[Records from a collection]
---
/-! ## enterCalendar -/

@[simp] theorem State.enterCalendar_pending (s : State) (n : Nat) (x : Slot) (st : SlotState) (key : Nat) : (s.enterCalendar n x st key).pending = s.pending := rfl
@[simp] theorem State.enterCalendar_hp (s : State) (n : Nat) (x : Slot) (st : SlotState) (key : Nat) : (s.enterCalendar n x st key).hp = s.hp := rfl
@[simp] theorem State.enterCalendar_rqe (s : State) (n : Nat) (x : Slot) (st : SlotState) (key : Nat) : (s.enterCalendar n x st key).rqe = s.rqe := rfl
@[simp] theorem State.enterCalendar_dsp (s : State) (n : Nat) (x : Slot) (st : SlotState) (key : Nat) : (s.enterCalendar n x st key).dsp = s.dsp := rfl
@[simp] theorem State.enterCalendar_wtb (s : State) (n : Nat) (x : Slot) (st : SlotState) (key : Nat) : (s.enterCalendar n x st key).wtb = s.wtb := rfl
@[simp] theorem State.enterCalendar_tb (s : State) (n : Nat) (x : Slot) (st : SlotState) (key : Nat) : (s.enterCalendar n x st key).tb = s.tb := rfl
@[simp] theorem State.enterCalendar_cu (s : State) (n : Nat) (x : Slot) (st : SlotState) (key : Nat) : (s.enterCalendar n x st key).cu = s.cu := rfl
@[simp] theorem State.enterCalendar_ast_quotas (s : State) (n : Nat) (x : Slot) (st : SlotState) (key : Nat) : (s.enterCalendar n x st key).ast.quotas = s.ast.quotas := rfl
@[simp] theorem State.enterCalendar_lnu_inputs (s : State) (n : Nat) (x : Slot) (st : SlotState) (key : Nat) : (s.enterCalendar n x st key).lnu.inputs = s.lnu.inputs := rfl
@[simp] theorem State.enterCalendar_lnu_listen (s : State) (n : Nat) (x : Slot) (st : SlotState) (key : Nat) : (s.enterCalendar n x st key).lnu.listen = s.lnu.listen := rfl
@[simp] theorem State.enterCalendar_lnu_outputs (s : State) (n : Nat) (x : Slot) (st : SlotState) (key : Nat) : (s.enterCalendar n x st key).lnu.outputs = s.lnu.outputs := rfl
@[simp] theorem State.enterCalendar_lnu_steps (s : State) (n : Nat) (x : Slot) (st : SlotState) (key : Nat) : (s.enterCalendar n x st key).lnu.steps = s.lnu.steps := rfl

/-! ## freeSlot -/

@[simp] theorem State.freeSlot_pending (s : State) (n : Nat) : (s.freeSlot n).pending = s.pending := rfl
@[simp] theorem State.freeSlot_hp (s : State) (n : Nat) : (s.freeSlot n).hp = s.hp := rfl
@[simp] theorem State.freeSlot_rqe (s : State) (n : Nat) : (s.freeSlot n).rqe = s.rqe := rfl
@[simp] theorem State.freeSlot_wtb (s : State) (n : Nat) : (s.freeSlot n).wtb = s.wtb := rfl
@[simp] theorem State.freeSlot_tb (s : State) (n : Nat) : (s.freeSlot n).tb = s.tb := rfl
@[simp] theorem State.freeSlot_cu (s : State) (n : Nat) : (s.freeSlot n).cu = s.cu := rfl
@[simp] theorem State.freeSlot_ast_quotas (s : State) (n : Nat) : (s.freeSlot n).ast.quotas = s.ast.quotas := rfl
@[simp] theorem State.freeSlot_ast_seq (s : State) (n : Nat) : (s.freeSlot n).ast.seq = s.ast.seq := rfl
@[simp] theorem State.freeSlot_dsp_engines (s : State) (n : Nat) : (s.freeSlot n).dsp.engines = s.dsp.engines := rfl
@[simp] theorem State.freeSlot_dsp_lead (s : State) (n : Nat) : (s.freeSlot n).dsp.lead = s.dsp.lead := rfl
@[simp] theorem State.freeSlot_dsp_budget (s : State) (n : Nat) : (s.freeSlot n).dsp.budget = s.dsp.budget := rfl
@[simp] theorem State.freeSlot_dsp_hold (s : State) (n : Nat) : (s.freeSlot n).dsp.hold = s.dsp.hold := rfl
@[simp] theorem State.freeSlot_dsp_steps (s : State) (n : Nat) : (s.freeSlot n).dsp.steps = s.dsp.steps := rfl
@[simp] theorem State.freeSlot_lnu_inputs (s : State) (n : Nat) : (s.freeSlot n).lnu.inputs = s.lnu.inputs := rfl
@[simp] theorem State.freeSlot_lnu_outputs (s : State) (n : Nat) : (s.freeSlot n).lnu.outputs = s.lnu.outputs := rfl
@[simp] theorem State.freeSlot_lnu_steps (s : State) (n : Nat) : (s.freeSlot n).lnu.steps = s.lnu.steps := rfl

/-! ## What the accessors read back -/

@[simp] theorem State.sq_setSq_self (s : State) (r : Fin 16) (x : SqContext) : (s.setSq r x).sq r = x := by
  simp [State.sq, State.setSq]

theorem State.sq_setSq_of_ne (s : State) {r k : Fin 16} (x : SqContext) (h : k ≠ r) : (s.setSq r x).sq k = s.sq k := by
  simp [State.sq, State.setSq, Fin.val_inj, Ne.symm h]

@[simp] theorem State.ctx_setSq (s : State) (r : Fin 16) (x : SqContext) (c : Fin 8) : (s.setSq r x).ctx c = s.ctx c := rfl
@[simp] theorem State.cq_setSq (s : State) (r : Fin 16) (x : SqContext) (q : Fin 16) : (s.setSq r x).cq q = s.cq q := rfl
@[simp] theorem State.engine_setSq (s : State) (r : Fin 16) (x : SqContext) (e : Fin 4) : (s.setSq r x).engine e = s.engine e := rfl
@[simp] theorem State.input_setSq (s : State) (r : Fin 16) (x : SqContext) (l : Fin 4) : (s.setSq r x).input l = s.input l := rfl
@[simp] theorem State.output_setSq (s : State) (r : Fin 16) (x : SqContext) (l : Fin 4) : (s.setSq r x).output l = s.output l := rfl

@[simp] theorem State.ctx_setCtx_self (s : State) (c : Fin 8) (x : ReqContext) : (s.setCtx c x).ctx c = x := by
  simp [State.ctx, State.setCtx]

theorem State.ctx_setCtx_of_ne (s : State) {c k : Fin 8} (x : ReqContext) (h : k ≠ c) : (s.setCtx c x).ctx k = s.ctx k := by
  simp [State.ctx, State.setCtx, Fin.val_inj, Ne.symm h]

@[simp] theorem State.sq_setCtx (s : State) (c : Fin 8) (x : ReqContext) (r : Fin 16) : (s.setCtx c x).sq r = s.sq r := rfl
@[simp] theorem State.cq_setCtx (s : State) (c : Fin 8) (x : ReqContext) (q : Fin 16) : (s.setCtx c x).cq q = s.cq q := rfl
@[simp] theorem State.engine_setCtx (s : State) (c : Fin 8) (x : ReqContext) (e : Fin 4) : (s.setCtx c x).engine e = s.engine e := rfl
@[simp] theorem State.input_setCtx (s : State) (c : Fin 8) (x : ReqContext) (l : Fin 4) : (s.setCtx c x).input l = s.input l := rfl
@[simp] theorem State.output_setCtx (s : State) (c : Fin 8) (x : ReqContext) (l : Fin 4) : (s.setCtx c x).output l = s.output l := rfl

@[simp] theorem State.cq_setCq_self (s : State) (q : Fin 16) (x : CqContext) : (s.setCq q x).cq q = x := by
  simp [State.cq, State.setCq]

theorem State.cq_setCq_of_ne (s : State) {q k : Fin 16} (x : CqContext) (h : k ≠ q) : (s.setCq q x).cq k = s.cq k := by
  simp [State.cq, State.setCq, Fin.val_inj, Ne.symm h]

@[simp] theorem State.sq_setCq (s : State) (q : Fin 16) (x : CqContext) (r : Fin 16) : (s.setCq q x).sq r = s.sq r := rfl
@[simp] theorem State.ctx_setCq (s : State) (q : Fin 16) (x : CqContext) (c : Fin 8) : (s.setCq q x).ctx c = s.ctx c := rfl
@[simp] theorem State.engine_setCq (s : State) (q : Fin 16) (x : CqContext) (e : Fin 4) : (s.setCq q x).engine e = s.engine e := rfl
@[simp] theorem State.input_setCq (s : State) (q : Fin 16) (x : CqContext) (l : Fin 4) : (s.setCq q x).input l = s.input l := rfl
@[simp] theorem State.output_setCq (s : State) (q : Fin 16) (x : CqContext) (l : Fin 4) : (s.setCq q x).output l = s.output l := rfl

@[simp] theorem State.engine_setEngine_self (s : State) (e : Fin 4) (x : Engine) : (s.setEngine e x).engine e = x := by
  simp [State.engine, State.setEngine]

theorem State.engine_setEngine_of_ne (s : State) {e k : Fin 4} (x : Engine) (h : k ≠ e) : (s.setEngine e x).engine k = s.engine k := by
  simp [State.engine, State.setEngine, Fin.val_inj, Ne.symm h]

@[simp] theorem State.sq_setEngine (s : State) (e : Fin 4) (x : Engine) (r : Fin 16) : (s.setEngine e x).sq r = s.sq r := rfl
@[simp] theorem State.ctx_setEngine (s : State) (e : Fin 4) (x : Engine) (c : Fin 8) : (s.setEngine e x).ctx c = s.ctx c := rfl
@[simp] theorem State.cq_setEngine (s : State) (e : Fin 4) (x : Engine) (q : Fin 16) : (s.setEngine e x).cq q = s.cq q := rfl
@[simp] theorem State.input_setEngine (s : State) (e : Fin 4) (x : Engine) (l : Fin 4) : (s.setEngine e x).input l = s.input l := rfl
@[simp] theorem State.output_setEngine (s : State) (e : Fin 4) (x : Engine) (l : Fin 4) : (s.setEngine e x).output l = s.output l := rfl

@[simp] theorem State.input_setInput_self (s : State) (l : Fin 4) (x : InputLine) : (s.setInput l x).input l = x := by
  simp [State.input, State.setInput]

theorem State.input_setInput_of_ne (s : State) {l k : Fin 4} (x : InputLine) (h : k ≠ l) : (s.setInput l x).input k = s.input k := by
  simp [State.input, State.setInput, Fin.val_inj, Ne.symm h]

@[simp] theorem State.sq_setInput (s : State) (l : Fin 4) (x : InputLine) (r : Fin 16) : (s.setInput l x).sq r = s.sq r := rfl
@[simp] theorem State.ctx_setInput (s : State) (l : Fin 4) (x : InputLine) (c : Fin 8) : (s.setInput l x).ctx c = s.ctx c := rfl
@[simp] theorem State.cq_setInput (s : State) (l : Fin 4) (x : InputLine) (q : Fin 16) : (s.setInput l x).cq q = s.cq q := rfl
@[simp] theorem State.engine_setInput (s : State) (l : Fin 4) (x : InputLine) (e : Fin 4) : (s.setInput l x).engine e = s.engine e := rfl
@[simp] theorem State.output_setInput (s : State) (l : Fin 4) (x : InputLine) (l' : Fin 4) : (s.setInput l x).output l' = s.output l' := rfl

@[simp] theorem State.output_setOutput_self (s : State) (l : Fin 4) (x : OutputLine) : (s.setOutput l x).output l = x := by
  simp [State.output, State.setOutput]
---
**Task item**
Return, word for word, the lines of the data above from the line with "theorem State.cq_setCq_of_ne (s" through the line with "q x).ctx c = s.ctx c := rfl", inclusive.

**Exercise response**
theorem State.cq_setCq_of_ne (s : State) {q k : Fin 16} (x : CqContext) (h : k ≠ q) : (s.setCq q x).cq k = s.cq k := by
  simp [State.cq, State.setCq, Fin.val_inj, Ne.symm h]

@[simp] theorem State.sq_setCq (s : State) (q : Fin 16) (x : CqContext) (r : Fin 16) : (s.setCq q x).sq r = s.sq r := rfl
@[simp] theorem State.ctx_setCq (s : State) (q : Fin 16) (x : CqContext) (c : Fin 8) : (s.setCq q x).ctx c = s.ctx c := rfl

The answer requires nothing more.